* WHAT THE EXERCISE ASKS:
Only lines containing the word "issued" belong in the answer; copy each one from the records.

* MATERIAL SHOWN:
▬▬▬▬▬▬
-- ==== Sys2Proof/Machine/Agents.lean ====
section
/-! DEFINITION. How each agent makes a move: fetch and decode of the four instruction streams (06 R107 to R111; 09 R200; 12 R237 to R241, R260, R261), the steps without encoding, which agents have a move to make, and where an instruction stands to be fetched next (logs 2, 4). -/

namespace Sys2Proof.Machine

/-! ### The scalar stream -/

/-- Runs a decoded scalar word (12 R259). -/
def runScalarWord (w : Nat) (s : State) : Out :=
  match decodeScalar w with
  | .ok i => exec i s
  | .error _ => exec (.illegalInstruction w) s

/-- Whether a latched prefix has a legal rounding field (R240). -/
def Pfx.rndOk (p : Pfx) : Bool := if p.rv then decide (p.rnd < 4) else p.rnd == 0

/-- Runs the word after a prefix whose fields are latched: a pair that R240 does not allow is an illegal instruction. -/
def runPrefixed (p : Pfx) (w : Nat) (s : State) : Out :=
  match decodeScalar w with
  | .ok i => if p.rndOk && pfxLegal p.rv p.sat p.hi i then exec i s else exec (.illegalInstruction w) s
  | .error _ => exec (.illegalInstruction w) s

/-- The second word of a pair, where the first has been latched. -/
def runPair (c x a : Nat) (s : State) : Out :=
  match (s.cx c x).pfx with
  | none => .next s
  | some p =>
    match fetchWord c (a + 4) s with
    | .error e => .next (s.stopFetch c x e)
    | .ok (w, t) => runPrefixed p w t

/-- Runs a prefix word whose fields are any, and the word after it. -/
def runPfx (c x a rnd : Nat) (rv sat : Bool) (hi : Nat) (s : State) : Out :=
  match exec (.pfx rnd rv sat hi) s with
  | .next u => runPair c x a u
  | o => o

/-- Fetches and runs the instruction at the program counter: one word, or a prefix and its word (12 R239). A prefix with a reserved rounding is reported with its word (12 R240, R259). -/
def fetchRun (c x : Nat) (s : State) : Out :=
  let a := (s.cx c x).pc.toNat
  match fetchWord c a s with
  | .error e => .next (s.stopFetch c x e)
  | .ok (w, t) =>
    match decodeScalar w with
    | .ok (.pfx rnd rv sat hi) => runPfx c x a rnd rv sat hi t
    | .ok _ => runScalarWord w t
    | .error _ =>
      if w / 2 ^ 26 = 0x3F then runPfx c x a (bitsOf w 25 23) (bitAt w 22) (bitAt w 21) (bitsOf w 20 0) t
      else runScalarWord w t

/-- A copy fault that a context must take at this boundary, with those that remain (04 R78). -/
def copyTrapOf (x : Nat) : List (Nat × Cause × Nat) → Option ((Cause × Nat) × List (Nat × Cause × Nat))
  | [] => none
  | t :: r => if t.1 = x then some (t.2, r) else (copyTrapOf x r).map (fun p => (p.1, t :: p.2))

/-- The trap that a copy or an overrun barrier raises in a context, which takes it at its boundary (04 R75, R78; 06 R129). What it failed on has been counted, and the kernel has refused a cause that could have been resumed. -/
def State.unitTrap (s : State) (c x : Nat) (t : Cause × Nat) : State :=
  s.raiseRefused c x t.1 t.2 (s.cx c x).pc.toNat

/-- A move of a scalar context (06 R108; 13 R294, R297): traps that other units raise come at the boundary before the next instruction, and so not while an access that changes something is under way. A core that drains lets such an access reach its end (05 R95). -/
def scalarMove (c x : Nat) (s : State) : Out :=
  let k := s.core c
  let q := s.cx c x
  let mid := s.midAccess c x
  if !((k.phase == .running || (k.phase == .draining && mid)) && q.live) then .next s
  else if x = 0 ∧ !k.engineTraps.isEmpty ∧ s.mainOpen c then exec .engineFault { s with cur := .event .engineFault c 0 }
  else
    match q.wait with
    | .none =>
      match if mid then none else copyTrapOf x k.copyTraps with
      | some (t, r) => .next ((s.updCore c (fun k => { k with copyTraps := r })).unitTrap c x t)
      | none => fetchRun c x s
    | .reply _ => fetchRun c x s
    | _ => .next s

/-! ### The rings -/

/-- Runs a word of a ring: a reserved opcode is ill-formed (12 R260). -/
def runRingWord (m : Bool) (w : Nat) (s : State) : Out :=
  match (if m then decodeMat w else decodeRow w) with
  | .ok i => exec i s
  | .error _ => exec (.illFormedWord m.toNat w) s

/-- The address and the bytes of a ring's slot for word n (06 R110). -/
def slotAt (k : Core) (m : Bool) (n : Nat) : Nat × Nat :=
  let bytes := if m then 24 else 12
  ((k.ring m).base + bytes * (n % (k.ring m).size), bytes)

/-- The bits of the word in a ring's slot for word n; full bits do not matter (R111). -/
def ringSlot (k : Core) (m : Bool) (n : Nat) : Nat := let (a, b) := slotAt k m n; ofBytes (k.spad.part a b)

/-- Runs word RD of a ring as it lies in its slot. One that has a poisoned word faults (06 R126); what is corrected counts when the word is dequeued (06 R141). -/
def runSlot (c : Nat) (m : Bool) (s : State) : Out :=
  let k := s.core c
  let rd := (k.ring m).rd
  let (a, n) := slotAt k m rd
  let w := ringSlot k m rd
  match (List.range' (a / 8) ((a + n + 7) / 8 - a / 8)).find? (k.spoison.get false) with
  | some i => .next (s.haltWord c m .poison (8 * i) w [])
  | none =>
    match runRingWord m w s with
    | .next t => .next (if ((t.core c).ring m).rd = rd then t else t.noteRead c 4 (a / 8) ((a + n + 7) / 8))
    | o => o

/-- A move of an engine: a word under way goes on; else a follow-on word, else word RD, where the ring has one and it is not cancelled (06 R111, R119; 15 R344). -/
def engineMove (c : Nat) (m : Bool) (s : State) : Out :=
  let k := s.core c
  let r := k.ring m
  match r.word with
  | some w => runRingWord m w s
  | none =>
    if m && !k.follow.isEmpty then exec .followOnWord { s with cur := .event .followOnWord c 0 }
    else if !(k.engineFree m && decide (r.rd < r.rel)) then .next s
    else if r.cancelled.contains r.rd then
      .next (s.updRing c m (fun r => { r with rd := r.rd + 1, cancelled := r.cancelled.filter (· != r.rd), tags := r.tags.put none r.rd none }))
    else runSlot c m s

/-! ### The sampler -/

/-- A move of a sequence context: the word at its program counter, of the scratchpad of the core that started it (09 R200; 12 R261). -/
def samplerMove (n : Nat) (s : State) : Out :=
  let q := s.seq n
  let k := s.core q.core
  if !seqRuns s q || q.reply.isSome then .next s
  else
    let inside := decide (q.pc + 4 ≤ k.spadLimit)
    let w := if inside then ofBytes (k.sampled q.pc 4) else 0
    let out := match decodeSampler w with
      | .ok i => exec i s
      | .error _ => exec (.illformedSamplerWord w) s
    match out with
    | .next t => .next (if inside && (t.seq n).emptyAt.isNone then t.noteLoad q.core q.pc 4 else t)
    | o => o

/-! ### Moves -/

/-- The steps that an event may name: those that no stream fetches. -/
def isStep (i : Instr) : Bool := (encode i).isNone && (match i with
  | .illegalInstruction .. => false
  | .illFormedWord .. => false
  | .illformedSamplerWord .. => false
  | _ => true)

/-- The move of an agent, which cur names. -/
def moveOf (a : Agent) (s : State) : Out :=
  match a with
  | .idle => .next s
  | .scalar c x => scalarMove c x s
  | .row c => engineMove c false s
  | .mat c => engineMove c true s
  | .sampler n => samplerMove n s
  | .event i _ _ => if isStep i then exec i s else .next s

/-! ### Whose move it is (log 2) -/

/-- The step for the ring entry of a kind on an interface (03 R48, R60). -/
def entryStep (v kind : Nat) : Instr :=
  match kind with
  | 0x01 => .load
  | 0x02 => .launch
  | 0x03 => .unload
  | 0x04 => .nopEntry
  | k =>
    if v ≠ 0 then .reservedKindEntry
    else
      match k with
      | 0x10 => .viset
      | 0x11 => .keyset
      | 0x12 => .ctxnew
      | 0x13 => .ctxfree
      | 0x14 => .peerset
      | 0x15 => .routeset
      | 0x16 => .clockset
      | 0x17 => .mapPage
      | 0x18 => .vireset
      | _ => .reservedKindEntry

/-- Porter's moves. -/
def State.porterMoves (s : State) : List Agent :=
  s.vis.filterMap (fun p =>
    if !p.2.run || (p.2.taken.isNone && s.behind p.1 == 0) then none
    else if p.2.taken.isNone && p.2.pubdepth < s.behind p.1 then some (.event .overrun p.1 0)
    else some (.event (entryStep p.1 (s.entry p.1 % 256)) p.1 0))

/-- The walkers' moves (05). -/
def State.walkerMoves (s : State) : List Agent :=
  (if s.launches.isEmpty then [] else (List.range 4).map (fun d => .event .dispatch d 0)) ++
    s.launches.flatMap (fun l =>
      (if l.wantsSnap then [.event .batchSnapshot l.id 0] else []) ++
      (if !l.finished then [] else if s.holdsAdds l.id then [.event .orderedFaddApply l.id 0] else [.event .launchEnd l.id 0]))

/-- The step for a service request (13 R293). -/
def serviceStep (code : Nat) : Instr :=
  match code with
  | 2 => .pagefree
  | 3 => .layoutset
  | 4 => .logrec
  | _ => .pagealloc

/-- The step of a Marionette action of a kind (06 R134). -/
def mxStep (kind : Nat) : Instr :=
  match kind with
  | 1 => .mxRaise
  | 2 => .mxEventAdd
  | 3 => .mxCopyStart
  | _ => .mxCounterReset

/-- A channel's move. -/
def Chan.move (c n : Nat) (h : Chan) : List Agent :=
  match h.phase with
  | .idle => []
  | .reply => [.event .copyReplyPop c n]
  | .await => [.event .copyLineIssue c n]
  | .lines =>
    (if h.failed.isNone && h.stopped.isNone && decide (h.issued < h.total) then [.event .copyLineIssue c n] else []) ++
    (match h.flight.find? h.mayLand with
     | some l => [.event (.copyLineLand c n l.line) c n]
     | none => []) ++
    (if h.flight.isEmpty && (h.failed.isSome || decide (h.issued = h.total)) then [.event .copyFinish c n] else [])

/-- A core's moves. -/
def Phys.moves (c : Nat) (p : Phys) : List Agent :=
  let k := p.k
  let chans := k.chan.flatMap (fun h => h.2.move c h.1)
  (match k.phase with
   | .dispatched => [.event .itemStart c 0]
   | .draining => .event .preemptionSave c 0 :: .row c :: .mat c :: chans ++ (k.cx.filter (·.2.live)).map (fun q => .scalar c q.1)
   | .running =>
     k.cx.filterMap (fun q => if q.2.live then (match q.2.wait with
       | .none => some (.scalar c q.1)
       | .reply _ => some (.scalar c q.1)
       | .service _ => if q.1 = 0 ∧ !k.engineTraps.isEmpty then some (.scalar c 0) else none
       | _ => none) else none)
     ++ [.row c, .mat c] ++ chans
     ++ (if k.complete then [.event .completionEvent c 0] else [])
     ++ (if k.hndst % 2 == 0 && k.deliveries.any (·.ready) then [.event .trapDelivery c 0] else [])
     ++ (if (k.queue 6).isEmpty then [] else [.event .samplerStart c 0])
   | _ => [])
  ++ (if p.testDue && (k.phase == .free || k.phase == .running) then [.event .infieldTest c 0] else [])
  ++ k.mxdue.map (fun d => .event (mxStep (bitsOf d.2 18 16)) c d.1)
  ++ k.mxpend.map (fun e => .event .mxCopyStart c e.1)
  ++ (match p.topSaved with
      | some (_, t) => [.event (if t.tk.gang then .gangResume else .taskResume) c 0]
      | none => [])

/-- The kernel's moves: the oldest request of each context (03 R59). -/
def State.serviceMoves (s : State) : List Agent :=
  s.requests.zipIdx.filterMap (fun p => (s.asker p.1).map (fun k => .event (serviceStep (k.spad.num p.1.blk 2)) p.2 0))

/-- The step for a received command (01 R17). -/
def peerStep (op : Nat) : Instr :=
  match op with
  | 0x01 => .peerRead
  | 0x02 => .peerWrite
  | 0x03 => .peerAtomic
  | 0x04 => .exactAccumulate
  | 0x05 => .eventCounterAdd
  | 0x08 => .readResponse
  | 0x09 => .writeAcknowledge
  | 0x0A => .atomicResponse
  | _ => .errorResponse

/-- Every agent that may have a move to make. -/
def State.movers (s : State) : List Agent :=
  if s.boot ≠ 1 then []
  else
    s.porterMoves ++ s.walkerMoves ++ s.serviceMoves ++ s.cores.flatMap (fun p => p.2.moves p.1)
      ++ s.seqs.filterMap (fun q => if q.2.reply.isSome then some (.event .samplerReply q.1 0) else if q.2.st = 1 then some (.sampler q.1) else none)
      ++ s.walks.zipIdx.map (fun p => .event .tableWalk p.2 0)
      ++ (match s.rx with | [] => [] | r :: _ => [.event (peerStep r.op) 0 0])
      ++ (s.vis.filter (·.2.restart)).map (fun p => .event .warmRestart p.1 0)
      ++ (if s.invals.isEmpty then [] else [.event .invalidationCompletion 0 0])
      ++ s.slices.filterMap (fun e => if e.2.erecs.isEmpty then none else some (.event .energyRecordWrite e.1 0))

/-- Whose move it is: the oldest of the agenda; where that is empty, the agents that may have a move, in turn by the count of moves (log 2). -/
def State.pick (s : State) : Agent :=
  match s.agenda with
  | a :: _ => a
  | [] => let l := s.movers; l.getD (s.tick % l.length) .idle

/-- The state in which an agent makes its move: the agenda has lost its head. -/
def State.acting (s : State) : State := { s with agenda := s.agenda.tail, cur := s.pick }

/-- Whether something of a core is stalled on an empty line (06 R128, R133). -/
def Core.onEmpty (k : Core) : Bool :=
  k.cx.any (fun q => q.2.emptyAt.isSome) || k.row.emptyAt.isSome || k.mat.emptyAt.isSome || k.chan.any (fun h => h.2.emptyAt.isSome)

/-- What the cycles of a move do in a core: Marionette counts them and evaluates its inputs (06 R133, R134). -/
def Core.cycles (n : Nat) (k : Core) : Core :=
  let k := if k.mxsel.isEmpty then k else k.mxCount 1 n
  let k := if k.mxsel.isEmpty || !k.onEmpty then k else k.mxCount 6 n
  k.mxEval

/-- After a move: the count of moves goes up, each core's cycles pass (log 3), and strong writes on their way may reach their homes (log 7). -/
def State.after (s : State) : State :=
  { s with
    tick := s.tick + 1
    cores := s.cores.mapVals {} (fun c p => { p with k := p.k.cycles (Config.cycles (24 * s.tick + clusterOf c)) }) }.drainAll

/-! ### Where an instruction is fetched next (log 4) -/

/-- A task of context 1 on core 0 with every claim. -/
def probeTask : Task :=
  { ctx := 1, claims := { cores := 192, spad := 524288, regs := 2 ^ 23 - 1, sync := 2 ^ 55 - 1, coder := 2 ^ 80 - 1, spec := 0x2F
                          copy := 0xFFFF, queues := 0xFF, events := 64, layout := 65536, memory := 64, sampler := 64, priority := 3
                          peer := 2 ^ 64 - 1 } }

/-- The page tables of context 1: the 64 KiB page at virtual address 0x1_0000, on frame 1, readable and executable (04 R63 to R65). -/
def probeTables : List (Nat × Store Nat) :=
  [(0x100, [(0, 0x101001)]), (0x101, [(0, 0x102001)]), (0x102, [(0, 0x103001)]),
   (0x103, (List.range 16).map (fun i => (16 + i, 0x100D5 + 0x1000 * i)))]

/-- A ready device whose core 0 runs the task; f places what its streams need. -/
def State.placed (s : State) (a : Agent) (f : Core → Core) : State :=
  { s with boot := 1, agenda := [a] }.updCore 0 (fun k => f { k with holder := some 1, task := some probeTask, phase := .running })

/-- The scalar word of 32 bits at the main context's program counter. -/
def State.placeScalar (s : State) (w : Nat) : State :=
  let s : State := { s with tables := probeTables.foldl (fun (m : Store (Store Nat)) p => m.put [] p.1 p.2) s.tables }
  let s := s.updCtx 1 (fun r => { r with live := true, root := 0x100 })
  let s := s.placed (.scalar 0 0) (fun k => { k with
    engineTraps := [], copyTraps := []
    cx := k.cx.upd {} 0 (fun q => { q with live := true, pc := 0x10000, wait := .none, rep := .none, pfx := none }) })
  { (s.updPhys 0 (fun p => { p with icache := [] })).initMem 0x10000 8 (toBytes 8 (w % 2 ^ 32)) with walks := [] }

/-- A ring word released as the next of its ring. -/
def State.placeRing (s : State) (m : Bool) (w : Nat) : State :=
  s.placed (if m then .mat 0 else .row 0) (fun k =>
    { k.updRing m (fun r => { r with base := 0, size := 1, rel := r.rd + 1, word := none, halted := false, held := none, notified := false, cancelled := [] }) with
      follow := [], spad := k.spad.setNum 0 (if m then 24 else 12) w })

/-- A sampler word at the program counter of sequence context 0. -/
def State.placeSampler (s : State) (w : Nat) : State :=
  (s.placed (.sampler 0) (fun k => { k with spad := k.spad.setNum 0 4 w })).updSeq 0 (fun q =>
    { q with owner := some (0, 0, 0), core := 0, launch := 0, item := 0, pc := 0, st := 1, reply := none, emptyAt := none })

end Sys2Proof.Machine
end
▬▬▬▬▬▬
* ANSWER TO THE EXERCISE:
    (if h.failed.isNone && h.stopped.isNone && decide (h.issued < h.total) then [.event .copyLineIssue c n] else []) ++
    (if h.flight.isEmpty && (h.failed.isSome || decide (h.issued = h.total)) then [.event .copyFinish c n] else [])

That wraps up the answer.